- [WHAT IS BEING ASKED]: All of the data that follows should be retyped exactly as it appears.

**** RECORDS FOR THE TASK

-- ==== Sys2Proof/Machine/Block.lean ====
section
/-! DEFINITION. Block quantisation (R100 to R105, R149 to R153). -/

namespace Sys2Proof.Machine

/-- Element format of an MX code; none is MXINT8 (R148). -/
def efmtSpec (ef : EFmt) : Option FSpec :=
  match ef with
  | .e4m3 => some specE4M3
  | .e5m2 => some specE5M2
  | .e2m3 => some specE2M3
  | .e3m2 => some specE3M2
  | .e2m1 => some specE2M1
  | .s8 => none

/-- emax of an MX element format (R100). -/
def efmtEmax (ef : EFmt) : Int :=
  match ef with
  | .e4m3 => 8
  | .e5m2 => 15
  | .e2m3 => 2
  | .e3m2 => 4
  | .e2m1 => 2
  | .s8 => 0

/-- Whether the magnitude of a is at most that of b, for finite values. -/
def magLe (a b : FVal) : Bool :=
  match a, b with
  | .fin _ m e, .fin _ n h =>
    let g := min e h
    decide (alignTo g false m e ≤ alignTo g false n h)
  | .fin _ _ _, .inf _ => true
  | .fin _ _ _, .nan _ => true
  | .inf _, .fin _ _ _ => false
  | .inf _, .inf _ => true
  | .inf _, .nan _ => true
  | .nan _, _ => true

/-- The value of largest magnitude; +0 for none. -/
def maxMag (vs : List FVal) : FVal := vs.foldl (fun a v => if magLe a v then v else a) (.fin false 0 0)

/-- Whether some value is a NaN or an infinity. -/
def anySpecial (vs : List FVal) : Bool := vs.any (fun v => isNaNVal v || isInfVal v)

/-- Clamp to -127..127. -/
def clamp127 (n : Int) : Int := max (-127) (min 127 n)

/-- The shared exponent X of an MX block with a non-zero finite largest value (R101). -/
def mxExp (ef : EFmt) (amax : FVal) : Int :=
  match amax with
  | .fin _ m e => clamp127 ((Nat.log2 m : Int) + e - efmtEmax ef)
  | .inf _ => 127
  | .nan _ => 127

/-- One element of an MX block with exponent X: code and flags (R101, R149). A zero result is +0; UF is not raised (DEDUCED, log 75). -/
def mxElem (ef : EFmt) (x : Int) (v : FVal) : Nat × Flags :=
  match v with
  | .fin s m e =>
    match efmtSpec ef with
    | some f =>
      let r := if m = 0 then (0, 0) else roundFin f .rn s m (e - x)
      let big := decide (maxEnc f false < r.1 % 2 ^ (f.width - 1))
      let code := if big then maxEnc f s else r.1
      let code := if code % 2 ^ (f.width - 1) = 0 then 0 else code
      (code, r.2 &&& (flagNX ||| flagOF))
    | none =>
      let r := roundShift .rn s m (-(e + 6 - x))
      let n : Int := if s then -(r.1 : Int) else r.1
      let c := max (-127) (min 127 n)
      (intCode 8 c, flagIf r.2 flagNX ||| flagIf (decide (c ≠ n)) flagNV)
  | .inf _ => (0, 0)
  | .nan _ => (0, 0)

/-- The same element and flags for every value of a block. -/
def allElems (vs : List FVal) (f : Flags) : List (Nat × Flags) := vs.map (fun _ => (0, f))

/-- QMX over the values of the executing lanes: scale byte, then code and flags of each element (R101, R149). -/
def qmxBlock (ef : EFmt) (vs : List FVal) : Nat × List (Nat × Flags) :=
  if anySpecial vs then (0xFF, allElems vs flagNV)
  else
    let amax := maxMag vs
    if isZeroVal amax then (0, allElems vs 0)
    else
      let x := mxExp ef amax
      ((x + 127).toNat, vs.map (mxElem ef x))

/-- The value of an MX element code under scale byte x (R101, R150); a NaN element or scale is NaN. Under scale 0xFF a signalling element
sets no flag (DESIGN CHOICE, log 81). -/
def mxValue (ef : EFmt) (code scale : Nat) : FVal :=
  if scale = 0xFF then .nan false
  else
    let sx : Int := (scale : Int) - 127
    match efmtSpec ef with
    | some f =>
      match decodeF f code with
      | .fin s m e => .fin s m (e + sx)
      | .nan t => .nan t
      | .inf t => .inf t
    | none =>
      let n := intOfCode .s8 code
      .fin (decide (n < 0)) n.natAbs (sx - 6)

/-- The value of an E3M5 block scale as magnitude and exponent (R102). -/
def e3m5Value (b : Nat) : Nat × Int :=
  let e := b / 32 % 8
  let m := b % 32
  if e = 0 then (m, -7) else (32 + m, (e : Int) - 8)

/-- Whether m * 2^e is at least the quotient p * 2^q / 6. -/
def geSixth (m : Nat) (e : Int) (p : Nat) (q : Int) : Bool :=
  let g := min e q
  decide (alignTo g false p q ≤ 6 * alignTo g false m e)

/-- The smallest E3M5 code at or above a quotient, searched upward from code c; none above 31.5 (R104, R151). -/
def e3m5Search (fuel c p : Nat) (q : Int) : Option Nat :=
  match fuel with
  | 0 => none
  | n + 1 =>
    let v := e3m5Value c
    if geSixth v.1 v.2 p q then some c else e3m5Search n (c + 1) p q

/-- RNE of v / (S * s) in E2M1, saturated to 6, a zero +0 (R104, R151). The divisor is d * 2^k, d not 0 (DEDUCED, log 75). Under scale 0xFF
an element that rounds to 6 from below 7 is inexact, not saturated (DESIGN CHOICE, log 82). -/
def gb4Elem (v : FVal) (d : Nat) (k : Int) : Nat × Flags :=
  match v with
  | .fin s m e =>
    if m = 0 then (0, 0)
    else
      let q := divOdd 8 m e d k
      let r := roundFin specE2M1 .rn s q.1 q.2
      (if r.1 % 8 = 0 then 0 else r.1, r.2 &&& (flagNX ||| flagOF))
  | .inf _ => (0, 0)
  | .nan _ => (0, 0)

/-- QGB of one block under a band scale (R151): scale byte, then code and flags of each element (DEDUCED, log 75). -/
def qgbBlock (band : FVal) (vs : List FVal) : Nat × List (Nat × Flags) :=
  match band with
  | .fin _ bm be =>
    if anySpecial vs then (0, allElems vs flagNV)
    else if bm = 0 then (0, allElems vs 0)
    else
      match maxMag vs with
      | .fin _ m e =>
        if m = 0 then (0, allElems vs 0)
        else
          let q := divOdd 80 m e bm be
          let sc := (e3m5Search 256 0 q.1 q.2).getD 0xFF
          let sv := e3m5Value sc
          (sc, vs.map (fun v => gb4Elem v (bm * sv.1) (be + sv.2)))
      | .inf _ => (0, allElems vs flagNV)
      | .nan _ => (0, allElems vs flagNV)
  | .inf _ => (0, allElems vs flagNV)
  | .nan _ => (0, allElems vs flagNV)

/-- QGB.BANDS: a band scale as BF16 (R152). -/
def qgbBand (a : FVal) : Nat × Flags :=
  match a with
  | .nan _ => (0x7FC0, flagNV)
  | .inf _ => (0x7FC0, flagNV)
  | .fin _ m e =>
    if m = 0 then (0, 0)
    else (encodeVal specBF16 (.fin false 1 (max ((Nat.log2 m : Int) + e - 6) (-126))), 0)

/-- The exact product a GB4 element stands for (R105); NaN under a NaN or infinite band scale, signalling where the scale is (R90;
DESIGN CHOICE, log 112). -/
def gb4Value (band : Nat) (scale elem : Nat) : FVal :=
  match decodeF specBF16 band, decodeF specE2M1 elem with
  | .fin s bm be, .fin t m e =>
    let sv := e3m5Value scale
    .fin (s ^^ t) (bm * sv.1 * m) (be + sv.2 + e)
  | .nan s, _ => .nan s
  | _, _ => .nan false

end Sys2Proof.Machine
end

********

- [RESULT]:
-- ==== Sys2Proof/Machine/Block.lean ====
section
/-! DEFINITION. Block quantisation (R100 to R105, R149 to R153). -/

namespace Sys2Proof.Machine

/-- Element format of an MX code; none is MXINT8 (R148). -/
def efmtSpec (ef : EFmt) : Option FSpec :=
  match ef with
  | .e4m3 => some specE4M3
  | .e5m2 => some specE5M2
  | .e2m3 => some specE2M3
  | .e3m2 => some specE3M2
  | .e2m1 => some specE2M1
  | .s8 => none

/-- emax of an MX element format (R100). -/
def efmtEmax (ef : EFmt) : Int :=
  match ef with
  | .e4m3 => 8
  | .e5m2 => 15
  | .e2m3 => 2
  | .e3m2 => 4
  | .e2m1 => 2
  | .s8 => 0

/-- Whether the magnitude of a is at most that of b, for finite values. -/
def magLe (a b : FVal) : Bool :=
  match a, b with
  | .fin _ m e, .fin _ n h =>
    let g := min e h
    decide (alignTo g false m e ≤ alignTo g false n h)
  | .fin _ _ _, .inf _ => true
  | .fin _ _ _, .nan _ => true
  | .inf _, .fin _ _ _ => false
  | .inf _, .inf _ => true
  | .inf _, .nan _ => true
  | .nan _, _ => true

/-- The value of largest magnitude; +0 for none. -/
def maxMag (vs : List FVal) : FVal := vs.foldl (fun a v => if magLe a v then v else a) (.fin false 0 0)

/-- Whether some value is a NaN or an infinity. -/
def anySpecial (vs : List FVal) : Bool := vs.any (fun v => isNaNVal v || isInfVal v)

/-- Clamp to -127..127. -/
def clamp127 (n : Int) : Int := max (-127) (min 127 n)

/-- The shared exponent X of an MX block with a non-zero finite largest value (R101). -/
def mxExp (ef : EFmt) (amax : FVal) : Int :=
  match amax with
  | .fin _ m e => clamp127 ((Nat.log2 m : Int) + e - efmtEmax ef)
  | .inf _ => 127
  | .nan _ => 127

/-- One element of an MX block with exponent X: code and flags (R101, R149). A zero result is +0; UF is not raised (DEDUCED, log 75). -/
def mxElem (ef : EFmt) (x : Int) (v : FVal) : Nat × Flags :=
  match v with
  | .fin s m e =>
    match efmtSpec ef with
    | some f =>
      let r := if m = 0 then (0, 0) else roundFin f .rn s m (e - x)
      let big := decide (maxEnc f false < r.1 % 2 ^ (f.width - 1))
      let code := if big then maxEnc f s else r.1
      let code := if code % 2 ^ (f.width - 1) = 0 then 0 else code
      (code, r.2 &&& (flagNX ||| flagOF))
    | none =>
      let r := roundShift .rn s m (-(e + 6 - x))
      let n : Int := if s then -(r.1 : Int) else r.1
      let c := max (-127) (min 127 n)
      (intCode 8 c, flagIf r.2 flagNX ||| flagIf (decide (c ≠ n)) flagNV)
  | .inf _ => (0, 0)
  | .nan _ => (0, 0)

/-- The same element and flags for every value of a block. -/
def allElems (vs : List FVal) (f : Flags) : List (Nat × Flags) := vs.map (fun _ => (0, f))

/-- QMX over the values of the executing lanes: scale byte, then code and flags of each element (R101, R149). -/
def qmxBlock (ef : EFmt) (vs : List FVal) : Nat × List (Nat × Flags) :=
  if anySpecial vs then (0xFF, allElems vs flagNV)
  else
    let amax := maxMag vs
    if isZeroVal amax then (0, allElems vs 0)
    else
      let x := mxExp ef amax
      ((x + 127).toNat, vs.map (mxElem ef x))

/-- The value of an MX element code under scale byte x (R101, R150); a NaN element or scale is NaN. Under scale 0xFF a signalling element
sets no flag (DESIGN CHOICE, log 81). -/
def mxValue (ef : EFmt) (code scale : Nat) : FVal :=
  if scale = 0xFF then .nan false
  else
    let sx : Int := (scale : Int) - 127
    match efmtSpec ef with
    | some f =>
      match decodeF f code with
      | .fin s m e => .fin s m (e + sx)
      | .nan t => .nan t
      | .inf t => .inf t
    | none =>
      let n := intOfCode .s8 code
      .fin (decide (n < 0)) n.natAbs (sx - 6)

/-- The value of an E3M5 block scale as magnitude and exponent (R102). -/
def e3m5Value (b : Nat) : Nat × Int :=
  let e := b / 32 % 8
  let m := b % 32
  if e = 0 then (m, -7) else (32 + m, (e : Int) - 8)

/-- Whether m * 2^e is at least the quotient p * 2^q / 6. -/
def geSixth (m : Nat) (e : Int) (p : Nat) (q : Int) : Bool :=
  let g := min e q
  decide (alignTo g false p q ≤ 6 * alignTo g false m e)

/-- The smallest E3M5 code at or above a quotient, searched upward from code c; none above 31.5 (R104, R151). -/
def e3m5Search (fuel c p : Nat) (q : Int) : Option Nat :=
  match fuel with
  | 0 => none
  | n + 1 =>
    let v := e3m5Value c
    if geSixth v.1 v.2 p q then some c else e3m5Search n (c + 1) p q

/-- RNE of v / (S * s) in E2M1, saturated to 6, a zero +0 (R104, R151). The divisor is d * 2^k, d not 0 (DEDUCED, log 75). Under scale 0xFF
an element that rounds to 6 from below 7 is inexact, not saturated (DESIGN CHOICE, log 82). -/
def gb4Elem (v : FVal) (d : Nat) (k : Int) : Nat × Flags :=
  match v with
  | .fin s m e =>
    if m = 0 then (0, 0)
    else
      let q := divOdd 8 m e d k
      let r := roundFin specE2M1 .rn s q.1 q.2
      (if r.1 % 8 = 0 then 0 else r.1, r.2 &&& (flagNX ||| flagOF))
  | .inf _ => (0, 0)
  | .nan _ => (0, 0)

/-- QGB of one block under a band scale (R151): scale byte, then code and flags of each element (DEDUCED, log 75). -/
def qgbBlock (band : FVal) (vs : List FVal) : Nat × List (Nat × Flags) :=
  match band with
  | .fin _ bm be =>
    if anySpecial vs then (0, allElems vs flagNV)
    else if bm = 0 then (0, allElems vs 0)
    else
      match maxMag vs with
      | .fin _ m e =>
        if m = 0 then (0, allElems vs 0)
        else
          let q := divOdd 80 m e bm be
          let sc := (e3m5Search 256 0 q.1 q.2).getD 0xFF
          let sv := e3m5Value sc
          (sc, vs.map (fun v => gb4Elem v (bm * sv.1) (be + sv.2)))
      | .inf _ => (0, allElems vs flagNV)
      | .nan _ => (0, allElems vs flagNV)
  | .inf _ => (0, allElems vs flagNV)
  | .nan _ => (0, allElems vs flagNV)

/-- QGB.BANDS: a band scale as BF16 (R152). -/
def qgbBand (a : FVal) : Nat × Flags :=
  match a with
  | .nan _ => (0x7FC0, flagNV)
  | .inf _ => (0x7FC0, flagNV)
  | .fin _ m e =>
    if m = 0 then (0, 0)
    else (encodeVal specBF16 (.fin false 1 (max ((Nat.log2 m : Int) + e - 6) (-126))), 0)

/-- The exact product a GB4 element stands for (R105); NaN under a NaN or infinite band scale, signalling where the scale is (R90;
DESIGN CHOICE, log 112). -/
def gb4Value (band : Nat) (scale elem : Nat) : FVal :=
  match decodeF specBF16 band, decodeF specE2M1 elem with
  | .fin s bm be, .fin t m e =>
    let sv := e3m5Value scale
    .fin (s ^^ t) (bm * sv.1 * m) (be + sv.2 + e)
  | .nan s, _ => .nan s
  | _, _ => .nan false

end Sys2Proof.Machine
end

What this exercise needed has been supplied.